Но самыми опасными противниками Ньютона оказались Гук и Гюйгенс. Оба эти физика по математическому таланту если и не равнялись Ньютону, то во всяком случае стояли в ряду первоклассных светил тогдашней науки. Оба они отстаивали правильную теорию света, которую Ньютон отвергал до самой смерти.
Гук являлся одним из девяноста восьми учредителей Лондонского королевского общества и всего на семь лет был старше Ньютона. Как большая часть людей талантливых, но не достигающих высоты гения, он считал себя гениальным и непогрешимым и при этом был крайне завистлив и несправедлив к заслугам других.
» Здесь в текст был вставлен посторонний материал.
-- ==== Sys2Proof/Certificates/Slice0/Obligations.lean ====
section
/-! DEFINITION. The statements for the provers. Each says which rule of spec/ it formalises; where it speaks of an operand in memory, "resolves"
means that the segment check and the translation of the operand's bytes succeed (spec/20_memory.md R144 to R146), computed by the functions the
meanings use. A free value of the spec (R26) is bound by an existential quantifier, so no statement rests on one. Every state of the model is meant, with
any pattern of TLB evictions (spec/20_memory.md R134), unless a statement's hypotheses say otherwise. -/

section

open Sys2Proof
open Sys2Proof.Machine

/-! Encoding. -/

/-- One word of each family of the opcode table, written out from its `match` bits, ModRM fields and immediates, decodes to its
instruction (spec/30_encoding.md R201, R210 to R215; opcode_table.json). -/
def Obligations.WordsOfEveryFamilyDecode : Prop :=
  let p16 : Pfx := { seg := none, osz := .w16, asz := .w16, lock := false, rep := .none }
  let p32 : Pfx := { seg := none, osz := .w32, asz := .w32, lock := false, rep := .none }
  -- ADD [BX+SI+12H], CX
  decode .g486 false [0x01#8, 0x48#8, 0x12#8] = (.instr p16 (.addRmR (.mem (.based16 .bxSi (.d8 0x12#8))) .ecx), []) ∧
  -- SHL byte AL, 3
  decode .g486 false [0xC0#8, 0xE0#8, 0x03#8] = (.instr p16 (.shlRm8Ib (.reg .eax) 3#8), []) ∧
  -- BTS [EBX+ECX*4+12345678H], EDX in 32-bit code
  decode .g486 true [0x0F#8, 0xAB#8, 0x94#8, 0x8B#8, 0x78#8, 0x56#8, 0x34#8, 0x12#8] =
    (.instr p32 (.btsRmR (.mem (.sib 2#2 (some .ecx) .ebx (.full 0x12345678#32))) .edx), []) ∧
  -- REP MOVSD: F3 66 A5 in 16-bit code
  decode .g486 false [0xF3#8, 0x66#8, 0xA5#8] = (.instr { p16 with osz := .w32, rep := .repe } .movsw, []) ∧
  -- LOCK CMPXCHG [1234H], BL
  decode .g486 false [0xF0#8, 0x0F#8, 0xB0#8, 0x1E#8, 0x34#8, 0x12#8] =
    (.instr { p16 with lock := true } (.cmpxchgRm8R8 (.mem (.abs16 0x1234#16)) .ebx), []) ∧
  -- MOV word FS:[BP+0], 5678H
  decode .g486 false [0x64#8, 0xC7#8, 0x46#8, 0x00#8, 0x78#8, 0x56#8] =
    (.instr { p16 with seg := some .fs } (.movRmIz (.mem (.based16 .bp (.d8 0#8))) 0x5678#32), []) ∧
  -- JNZ rel8, CALL far 0FFF0H:1234H, and a byte that follows
  decode .g486 false [0x75#8, 0xFE#8, 0x90#8] = (.instr p16 (.jccRel8 .ne 0xFE#8), [0x90#8]) ∧
  decode .g486 false [0x9A#8, 0x34#8, 0x12#8, 0xF0#8, 0xFF#8] = (.instr p16 (.callPtr 0x1234#32 0xFFF0#16), []) ∧
  -- POPF, LES AX,[DI], MOV CR0,EAX
  decode .g486 false [0x9D#8] = (.instr p16 .popf, []) ∧
  decode .g486 false [0xC4#8, 0x05#8] = (.instr p16 (.lesRMemFar (.based16 .di .none) .eax), []) ∧
  decode .g486 false [0x0F#8, 0x22#8, 0xC0#8] = (.instr p16 (.movCr0R32 .eax), [])

/-- Decoding what the encoder wrote gives the instruction and its prefixes back, whatever follows it, for every well-formed instruction whose
bytes keep the length rule (R200, R204, R206, R207). -/
def Obligations.DecodeOfEncode : Prop :=
  ∀ (gen : CpuGen) (big : Bool) (p : Pfx) (i : Instr) (rest : List Byte), i.wellFormed p.osz p.asz = true →
    (encode big p i).length ≤ 15 → decode gen big (encode big p i ++ rest) = (.instr p i, rest)

/-- What the decoder reads is well-formed under the sizes its prefixes give, so every instruction executed is a row of the opcode table in one
of its operand forms (R211 to R215, R230). -/
def Obligations.DecodedIsWellFormed : Prop :=
  ∀ (gen : CpuGen) (big : Bool) (bs rest : List Byte) (p : Pfx) (i : Instr), decode gen big bs = (.instr p i, rest) →
    i.wellFormed p.osz p.asz = true

/-- The fetch of an instruction always ends in an outcome of the decoder or a fault: the host-fatal condition of R740, a missing dispatch
entry, cannot arise. -/
def Obligations.FetchEndsInAnOutcome : Prop :=
  ∀ (s t : State) (d : Decoded) (bs : List Byte), fetchInstr s = .ok (d, bs) t → d ≠ .truncated

/-! The step. -/

/-- A step that accepts no event and is not halted executes the instruction it fetches and decodes, under the prefix state decoded, from the
state the fetch left, and then takes the single-step trap if one is due (R200, R731). -/
def Obligations.StepRunsTheDecodedInstruction : Prop :=
  ∀ (s t : State) (p : Pfx) (i : Instr) (bs : List Byte), s.unmarked = true → acceptable s = none → s.halted = false →
    fetchInstr (startInstr s) = .ok (.instr p i, bs) t →
    step s = endInstr (startInstr s) (exec i (withDecoded p bs t))

/-- With paging off, when bytes of RAM or ROM within the CS limit stand at the program counter and decode to an instruction, the step is that
instruction's execution with eip moved past its bytes (R200 to R204, R731; spec/20_memory.md R121). -/
def Obligations.StepRunsTheBytesAtEip : Prop :=
  ∀ (s : State) (bs : List Byte) (p : Pfx) (i : Instr), s.unmarked = true → acceptable s = none → s.halted = false → s.pg = false →
    decode s.cfg.gen s.codeBig bs = (.instr p i, []) →
    (∀ k, (h : k < bs.length) →
      let off := s.eip + BitVec.ofNat 32 k
      let pa := inPage (translateOff s (s.segs.cs.base + off)).1 (s.segs.cs.base + off)
      off.toNat ≤ s.segs.cs.limit.toNat ∧ (s.handler (pageOf pa) = .ram ∨ s.handler (pageOf pa) = .rom) ∧
        memByte s.mem pa.toNat = bs[k]) →
    step s =
      endInstr (startInstr s) (exec i (withDecoded p bs { startInstr s with eip := s.eip + BitVec.ofNat 32 bs.length }))

/-- The fetch of a byte beyond the CS limit, or of a 16th byte, raises #GP(0) and changes nothing (R203, R204). An undefined encoding raises
#UD with the return offset at the instruction's first byte, and a refused encoding sets the sticky mark with the decode stage and the bytes,
both from the registers the step began with (R230, R232; spec/00_scope.md R27; spec/60_exceptions.md R700, R702). The model's own choices, where
the spec is silent: the marking step answers a next state (notes/assumptions/8.md), a refusal leaves registers and eip as they were at the
instruction's start (11.md), and its reason holds every byte fetched so far (26.md). -/
def Obligations.WhatIsNoInstruction : Prop :=
  (∀ s : State, (s.segs.cs.limit.toNat < s.eip.toNat ∨ s.eip - s.eipStart = 15#32) →
    fetchByte s = .error (.fault 13#8 (some 0#32)) s) ∧
  ∀ (s t : State) (bs : List Byte), s.unmarked = true → acceptable s = none → s.halted = false →
    (fetchInstr (startInstr s) = .ok (.undefined, bs) t →
      step s = endInstr (startInstr s) (.next (deliver 6#8 none .fault s.eip { t with eip := s.eip }))) ∧
    ∀ stage, fetchInstr (startInstr s) = .ok (.refused stage, bs) t →
      step s = .next { t with eip := s.eip, refused := some (.encoding stage bs), outcome := .refused (.encoding stage bs) }

/-- The state after reset (spec/70_reset_and_hazards.md R770 and spec/10_state.md R70): every field the spec gives a value, under any launch
parameters. The general registers are not among them (notes/assumptions/2.md). -/
def Obligations.ResetValues : Prop :=
  ∀ c : Config, let s := State.resetWith c
    s.eip = 0x0000FFF0#32 ∧ s.eflags = 0x00000002#32 ∧ s.written = 0#32 ∧
      s.segs.cs = { sel := 0xF000#16, base := 0xFFFF0000#32, limit := 0xFFFF#32, big := false, null := false } ∧
      (∀ r : SegReg, r ≠ .cs → s.seg r = { sel := 0#16, base := 0#32, limit := 0xFFFF#32, big := false, null := false }) ∧
      s.cr0 = (if c.gen = .g386 then 0x10#32 else 0x60000010#32) ∧ s.cr2 = 0#32 ∧ s.cr3 = 0#32 ∧ s.cpl = 0#2 ∧
      s.tlbR = [] ∧ s.tlbW = [] ∧ s.fmap = [] ∧
      (∀ q : Nat, s.handler q = if q < c.installedPages then .ram else .unmapped) ∧
      (∀ q : Nat, s.cap q =
        { readable := true, writable := decide (q < c.installedPages), hasRom := false, has32BitCode := false, has16BitCode := false
          noDynamicCode := false, init := false }) ∧
      s.halted = false ∧ s.shadow = .none ∧ s.refused = none ∧ s.faulted = none ∧ s.history = [] ∧ s.intr = none

/-- Under every launch parameter the state after reset satisfies the machine's invariant: tables in canonical form, reserved bits of EFLAGS and
CR0, and the relations of PE, PG, CPL and the TLB (R38, R44, R48, R49; Machine/Wf.lean). -/
def Obligations.ResetIsWellFormed : Prop := ∀ c : Config, (State.resetWith c).wf = true

/-- Every step keeps the machine's invariant, from every state that has it: memory and the TLB tables stay in canonical form, the fixed bits of
EFLAGS read as R38 says with VM 0 (R39), CR0 holds its reserved bits (R44), PG implies PE, real mode has CPL 0, and the TLB is empty while
paging is off (R48, R49, R670). Under a supplied protected-mode parameter this rests on the model's choice, not on the spec: an `Ok` answer
that breaks the invariant counts as `Refuse` (notes/assumptions/7.md). -/
def Obligations.StepKeepsWellFormed : Prop := ∀ s t : State, s.wf = true → step s = .next t → t.wf = true
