-- ==== Sys2Proof/Laws/Exec.lean ====
section
/-! SUPPORT. The meaning of each constructor as a body under `perform`: one equation per constructor. -/

namespace Sys2Proof.Machine

/-- A body sees the prefix state of the state it runs from (spec/30_encoding.md R222). -/
theorem perform_at {gen : CpuGen} {lockable : Bool} {body : Pfx → Act Unit} {s : State} :
    perform gen lockable body s = perform gen lockable (fun _ => body s.pfx) s := rfl

variable (s : State)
Так, например, из всех ученых, рассматривавших телескоп Ньютона, только Гук отозвался об изобретении свысока, причем заявил, что он один обладает секретом делать превосходнейшие оптические инструменты и может приготовлять их с удивительною легкостью и точностью. Эту тайну он унес с собой в могилу.
Когда появились в печати первые оптические трактаты Ньютона, Гук как хороший экспериментатор тотчас понял, что опыты Ньютона точны; тем ожесточеннее напал он на теоретические выводы своего гениального противника. При этом, однако, Гук, хотя и исходил из правильного начала, именно из теории волнообразного движения, по обыкновению не сумел справиться со своими верными гипотезами и отвергал даже то, что было выведено Ньютоном совершенно независимо от обеих противоположных теорий. Так, Гук стал доказывать, что будто бы есть только два рода цветных лучей – красные и фиолетовые и что все остальные составляют продукт смешения двух первых. На это Ньютон возразил целым рядом опытных данных, и Гук не решился продолжать спор. Наконец Ньютону пришлось
выдержать борьбу с самим Гюйгенсом. Этот голландский ученый был уже знаменит, когда Ньютон только что стал известен ученому миру. Как математик Гюйгенс немногим уступал Ньютону. Не возражая против опытов Ньютона, Гюйгенс утверждал – и не без основания, – что белые лучи можно получить не только соединением всех цветных лучей спектра, но и соединением голубых лучей с желтыми. Ньютон на это отвечал, что в опыте Гюйгенса, вращавшего, например, желтые и голубые секторы, не было чистых желтых и голубых лучей, но смешанные цвета, дающие все лучи спектра. Гюйгенс, однако, стоял на своем и даже заметил в письме к Ольденбургу, что “Ньютон защищает свои мнения с некоторым упорством”.Эта полемика сильно раздражила Ньютона. Еще в 1672 году, после ответа, данного Гюйгенсу, он писал Ольденбургу: “Я больше не намерен заниматься философскими предметами. Надеюсь, вы не обидитесь, если увидите, что я перестал делать что бы то ни было в этой области. Думаю, что вы даже не откажетесь содействовать моему решению, по возможности устраивая так, чтобы я не получал никаких возражений и даже никаких касающихся меня философских писем”. Три года спустя Ньютон писал: “Я хотел еще написать трактат о цветах тел для прочтения в одном из ваших собраний. Но думаю теперь, что не стоит писать более об этом предмете”. В письме к Лейбницу (1675 год) он говорит: “Меня до того преследовали полемикой, возникшей из-за опубликования моей теории света, что я проклинал свою неосторожность, променяв такое блаженство, как спокойствие духа, на погоню за тенью”. Еще до этого письма, а именно в феврале 1675 года, Ньютон сообщил Королевскому обществу свою теорию “цветов естественных тел”, тесно связанную с теорией разложения лучей призмою. Выяснив, что цвет зависит от качества освещающих предмет лучей, Ньютон обосновывает затем следующие положения.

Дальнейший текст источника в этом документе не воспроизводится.